When Grafana is up and running create a new dashboard. Dashboards can be populated with different panels – graphs are often a good bet – at least when presenting environmental data like temperatures.
Set the data source and construct the query that gets the data that needs to be presented.
Going to the
Axes tab allows you to set the unit of the data. Grafana allows all kinds of manipulations to data and options for presentation. It is somewhat intuitive and the help available online is pretty substantial so play around and search for whatever you need.
Below is the complete dashboard that I setup for one of the sensor arrays in AirPatrol.
Never underestimate the power of visual data exploration. When plotting the data I discovered the frequency at which my air conditioning system runs. This is very evident from both the barometer pressure and the humidity.
Prepare Slack for Alerts
In the past I would probably have dived into a huge project of building an app for my phone that could generate alarms when something event occurred. Within recent years I’ve take on a more path of least resistance approach. In that spirit I’ll use Slack as comes with a range of benefits:
- It has both web interface and phone app for both Android and iPhone.
- It can generate push notifications on the phone.
- Multiple users can get the same alarms.
- Grafana has alarm generation on Slack already integrated.

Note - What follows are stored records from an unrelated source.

-- ==== Sys2Proof/Machine/Gather.lean ====
section
/-! DEFINITION. Gather tables, lookups, voices and the row cache (R245-R262). -/

namespace Sys2Proof.Machine

/-! ### Tables (R246) -/

def tableFormatOf (h : Bytes) : Nat := field h 0 1
def tableRowLen (h : Bytes) : Nat := field h 2 2
def tableRowCount (h : Bytes) : Nat := field h 8 8
def tableInPlace (h : Bytes) : Bool := bit (field h 1 1) 0
def tablePin (h : Bytes) : Bool := bit (field h 1 1) 1
def tableScale (h : Bytes) : F32 := BitVec.ofNat 32 (field h 32 4)

/-- Bytes of the rows of a table. -/
def tableBytes (h : Bytes) : Nat := tableRowLen h * tableRowCount h

/-- Whether a header keeps R246, for an image of a length. -/
def tableHeaderOk (h : Bytes) (length : Nat) : Bool :=
  let f := tableFormatOf h
  let sc := tableScale h
  let positiveNormal := isFinite sc && !bit sc.toNat 31 && decide (sc.toNat ≥ 0x00800000)
  let base := field h 24 8
  (f == 4 || f == 5 || f == 6 || f == 8 || f == 9 || f == 0x0A) && decide (field h 1 1 ≤ 3) &&
  tableRowLen h % 64 == 0 && decide (64 ≤ tableRowLen h) && decide (tableRowLen h ≤ 4096) && field h 4 4 == 0 &&
  decide (1 ≤ tableRowCount h) && decide (tableRowCount h ≤ 2 ^ 32) && (field h 16 1 == 1 || field h 16 1 == 2) &&
  allZero (slice h 17 7) && (if f == 6 then positiveNormal else sc == 0) && field h 36 4 == 0 && allZero (slice h 48 16) &&
  (if tableInPlace h then
    length == 64 && base % 4096 == 0 && rangeSpace base == some (if field h 16 1 == 1 then 2 else 3)
  else base == 0 && length == 64 + tableBytes h)

/-- The bytes of one row; a row beyond ROWS reads as zeros (R255). -/
def State.tableRow (s : State) (t : Table) (r : Nat) : Bytes :=
  let n := tableRowLen t.header
  if r ≥ tableRowCount t.header then List.replicate n 0 else s.devMem.readBytes (t.base + r * n) n

/-- The elements of a row as codes of a format. -/
def rowCodes (fmt : Nat) (row : Bytes) : List Nat := (chunks (formatBits fmt / 8) row).map ofLE

/-! ### Lookups (R250-R252) -/

/-- One element of a pooled lookup: the exact sum of weight × value, rounded once. -/
def pooledElement (fmt : Nat) (scale : F32) (ps : List (F32 × Nat)) : F32 :=
  chunkSum (ps.map (fun p =>
    let d := elementValue fmt p.2
    fvMul (f32v p.1) (if fmt == 6 then fvMul d (f32v scale) else d)))

/-- Whether a format may be a lookup's output: any of R168 but the MX and the tiled-scale ones (R250). -/
def outputFormat (fmt : Nat) : Bool := formatKnown fmt && !formatScaled fmt

/-- The output row of a lookup and its narrowing counts (R251, R252). -/
def State.lookup (s : State) (t : Table) (pairs : List (Nat × F32)) (out : Nat) : Bytes × Counts :=
  let fmt := tableFormatOf t.header
  let copy := match pairs with
    | [p] => p.2 == 0x3F800000#32 && fmt != 6 && out == fmt
    | _ => false
  if copy then ((pairs.map (fun p => s.tableRow t p.1)).flatten, {})
  else
    let rows := pairs.map (fun p => (p.2, rowCodes fmt (s.tableRow t p.1)))
    let n := tableRowLen t.header / (formatBits fmt / 8)
    let vs := (List.range n).map (fun e => pooledElement fmt (tableScale t.header) (rows.map (fun r => (r.1, nth 0 r.2 e))))
    let ns := vs.map (narrowElement out 0 .rne)
    (packElems out (ns.map (·.code)), countElements vs ns)

/-! ### The row cache (R258-R261) -/

/-- The stack that holds a stage, by the first entry of the bond map for it: its gather unit serves the stage's lookups (R245). -/
def stackOfStage (im : Bytes) (stage : Nat) : Nat :=
  match (planBonds im).find? (fun b => b.stage == stage) with
  | some b => if b.kind == 0 then b.unit / 16 else if b.kind == 1 then b.unit / 512 else b.unit
  | none => 0

/-- Cache bytes in service on a stack under a size (R258). -/
def State.stackCache (s : State) (size st : Nat) : Nat :=
  size / 16 * ((List.range 16).filter (fun t => s.tileOn (16 * st + t))).length

/-- Smallest cache in service among the stacks (R258, R262). -/
def State.cacheActive (s : State) (size : Nat) : Nat :=
  (List.range 6).foldl (fun m st => Nat.min m (s.stackCache size st)) (s.stackCache size 0)

/-- Keep the most recently used rows that fit. -/
def fitRows (bytes : Nat → Nat) : Nat → List (Nat × Nat) → List (Nat × Nat)
  | _, [] => []
  | room, e :: es => if bytes e.1 ≤ room then e :: fitRows bytes (room - bytes e.1) es else []

/-- One fetch of a row by a stack's unit: whether the cache served it, and the cache after it. -/
def State.fetchRow (s : State) (st slot row : Nat) : State :=
  let s := s.bump (Obj.tableLookupRows slot)
  let h := ((s.tables.find slot).map (·.header)).getD []
  if tablePin h then s.bump (Obj.tableCacheHits slot)
  else
    let c := s.rowCache.getD st []
    let hit := c.contains (slot, row)
    let bytes (t : Nat) : Nat := tableRowLen (((s.tables.find t).map (·.header)).getD [])
    let room := s.stackCache (s.rd Obj.rowCacheBytes) st - s.pinnedBytes
    let c' := fitRows bytes room ((slot, row) :: c.filter (· != (slot, row)))
    let s := { s with rowCache := s.rowCache.put st c' }
    if hit then s.bump (Obj.tableCacheHits slot) else s

/-- A row that a stack's unit must read from its tier lies on a poisoned line: the address and space of the poison (R255). A row in the
cache, or a pinned one, is not read again. -/
def State.rowPoison (s : State) (st slot row : Nat) : Option (Nat × Nat) :=
  match s.tables.find slot with
  | none => none
  | some t =>
    let n := tableRowLen t.header
    if row ≥ tableRowCount t.header || tablePin t.header || (s.rowCache.getD st []).contains (slot, row) then none
    else (s.firstPoison (t.base + row * n) n).map (fun a => (a, t.tier + 1))

/-- Fetch the distinct rows of a batch (R253), counting merged fetches and index faults (R255); poisoned rows are not
cached. -/
def State.fetchBatch (s : State) (st : Nat) (pairs : List (Nat × Nat)) : State :=
  let live := pairs.filter (fun p => match s.tables.find p.1 with
    | some t => decide (p.2 < tableRowCount t.header)
    | none => false)
  let distinct := dedup live
  let s := (pairs.filter (fun p => !live.contains p)).foldl (fun s p => s.bump (Obj.tableIndexFaults p.1)) s
  let s := s.bump Obj.merged (live.length - distinct.length)
  distinct.foldl (fun s p => if (s.rowPoison st p.1 p.2).isSome then s.bump (Obj.tableLookupRows p.1) else s.fetchRow st p.1 p.2) s

/-! ### Voices (R256, R257) -/

/-- The pairs a BIND's VOICE names (R256), or none where it breaks R256 or names an unused blend. -/
def State.voicePairs (s : State) (voice rows : Nat) : Option (List (Nat × F32)) :=
  if !bit voice 31 then (if voice < rows then some [(voice, 0x3F800000#32)] else none)
  else
    let b := voice % 128
    let n := s.rd (Obj.blendCount b)
    if n == 0 then none
    else
      let ps := (List.range n).map (fun k => (s.rd (Obj.blendRow b k), BitVec.ofNat 32 (s.rd (Obj.blendWeight b k))))
      if ps.any (fun p => decide (p.1 ≥ rows)) then none else some ps

/-! ### Commands -/

/-- The chunk of a ring at work: the first FEED released and not ended. -/
def State.activeChunk (s : State) (n : Nat) : Option Cmd :=
  (s.ring n).cmds.find? (fun c => c.final.isNone && c.phase == .active && (match c.chunk with
    | some k => k.released && !k.produced
    | none => false))

/-- Whether a batch of lookups keeps R250: 1 to 256 lookups of tables in force, 1 to 16 pairs each, an output format that is allowed. -/
def State.batchOk (s : State) (lookups : List Lookup) : Bool :=
  !lookups.isEmpty && decide (lookups.length ≤ 256) && lookups.all (fun l => (s.tables.find l.slot.val).isSome &&
    !l.pairs.isEmpty && decide (l.pairs.length ≤ 16) && outputFormat l.outFormat.toNat)

/-- GATHER_LOOKUP (R245, R250): one batch of a stage of the ring's chunk at work, served by the unit of the stack that holds the
stage. -/
def execGatherLookup (ring : RingId) (stage : Fin 8) (lookups : List Lookup) (s : State) : Out :=
  let n := ring.val
  .next (match s.activeChunk n with
    | none => s
    | some c =>
      let plan := s.rd (Obj.streamPlan n)
      let im := ((s.plans.find plan).map (·.image)).getD []
      let st := stackOfStage im stage.val
      if !s.batchOk lookups || !s.gatherOn st || decide (planStages im ≤ stage.val) then s
      else
        let pairs := lookups.flatMap (fun l => l.pairs.map (fun p => (l.slot.val, p.1)))
        let outs := lookups.map (fun l => match s.tables.find l.slot.val with
          | some t => (s.lookup t l.pairs l.outFormat.toNat, l.tensor)
          | none => (([], {}), l.tensor))
        let poison := pairs.findSome? (fun p => s.rowPoison st p.1 p.2)
        let s := s.fetchBatch st pairs
        let s := outs.foldl (fun s o => s.countNarrow plan n c.counter o.2 o.1.2) s
        { s with batches := s.batches.put s.batchNext ⟨n, c.counter, stage.val, outs.map (·.1.1), poison, false⟩
                 batchNext := s.batchNext + 1 })

/-- Push packets, each a tag and its words, into every joint of a link; none when one of them has no room (R254, R381). -/
def State.pushPackets (n counter : Nat) (keys : List Nat) : List (Nat × List Nat) → State → Option State
  | [], s => some s
  | p :: ps, s =>
    let step (acc : Option State) (key : Nat) : Option State := acc.bind (fun s =>
      (s.jointWrite key p.1 n counter p.2).map (fun s => match s.joints.find key with
        | some j => { s with joints := s.joints.put key j.endPacket }
        | none => s))
    match keys.foldl step (some s) with
    | none => none
    | some s => State.pushPackets n counter keys ps s

/-- Deliver the batches of a ring that have arrived, in order of issue, up to the first that has not or that finds no room (R254). A
poisoned row halts the stream (R255). -/
def State.deliverBatches (n : Nat) : List (Nat × Batch) → State → State
  | [], s => s
  | e :: es, s =>
    let b := e.2
    if ((s.cmd n b.counter).bind (·.final)).isSome || (s.cmd n b.counter).isNone then
      State.deliverBatches n es { s with batches := s.batches.del e.1 }
    else if !b.arrived then s
    else match b.poison with
      | some p => ({ s with batches := s.batches.del e.1 }).poisonHalt n b.counter (((s.cmd n b.counter).map Cmd.saved).getD 0) p.1 p.2
      | none =>
        let keys := s.linkJoints (s.rd (Obj.streamPlan n)) b.stage
        match State.pushPackets n b.counter keys (b.rows.map (fun r => (n, (chunks 8 r).map ofLE))) s with
        | some t => State.deliverBatches n es { t with batches := t.batches.del e.1 }
        | none => match keys.head? with
          | some key => s.jointWait key n
          | none => s

/-- ROW_FETCH_DONE (R254): every row of a batch has arrived; output rows reach the consumer's joint in order. -/
def execRowFetchDone (batch : Nat) (s : State) : Out :=
  .next (match s.batches.find batch with
    | none => s
    | some b =>
      let s := { s with batches := s.batches.put batch { b with arrived := true } }
      State.deliverBatches b.ring (s.batches.filter (fun e => e.2.ring == b.ring)) s)

end Sys2Proof.Machine
end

I setup a channel called #airpatrol on my Slack workspace in order to group incoming alarms. Then I need to create a Service which can receive the alarms from Grafana and post them to the channel. To create a service follow this path of breadcrumbs:
Click on user name ->
Manage Apps ->
Your Apps ->
Create New App
Then follow the guide to setup the service. When the service is created you’ll need a webhook for Grafana to post alarms. From the services
Basic Information page under
Features in the sidebar click
Incoming Webhooks and then click on the button
Add New Webhook to Workspace. When the webhook is created then copy it.
Add Alerts to Grafana
In Grafana click on the Bell icon in the sidebar and select
Notification channels and then click the
+ New Channel. Set the channel type to
Slack and paste the webhook from Slack into the URL field and type in the Slack channel to receive the alarms.
Grafana is now able to post alarms to Slask. Using the
Send Test will verify this and if Slack is installed on your phone also verify that Push Notifications are working as intended.
The specific alarms are setup under the individual graphs on a Dashboard. Go into the Edit mode of a graph and click on
Alert. Add an Alarm Configuration and enter the parameters. In the example below I want to be notified if the temperature in my house goes outside of the range between 15 degrees C and 35 degrees C average over 30 minutes and evaluated every 15 minutes.
I then setup the notification for that alert to point to the Slack channel I just setup.
With this in place the whole chain of data collection, data presentation, and alerting is completed and ready for data from the AirPatrol sensors.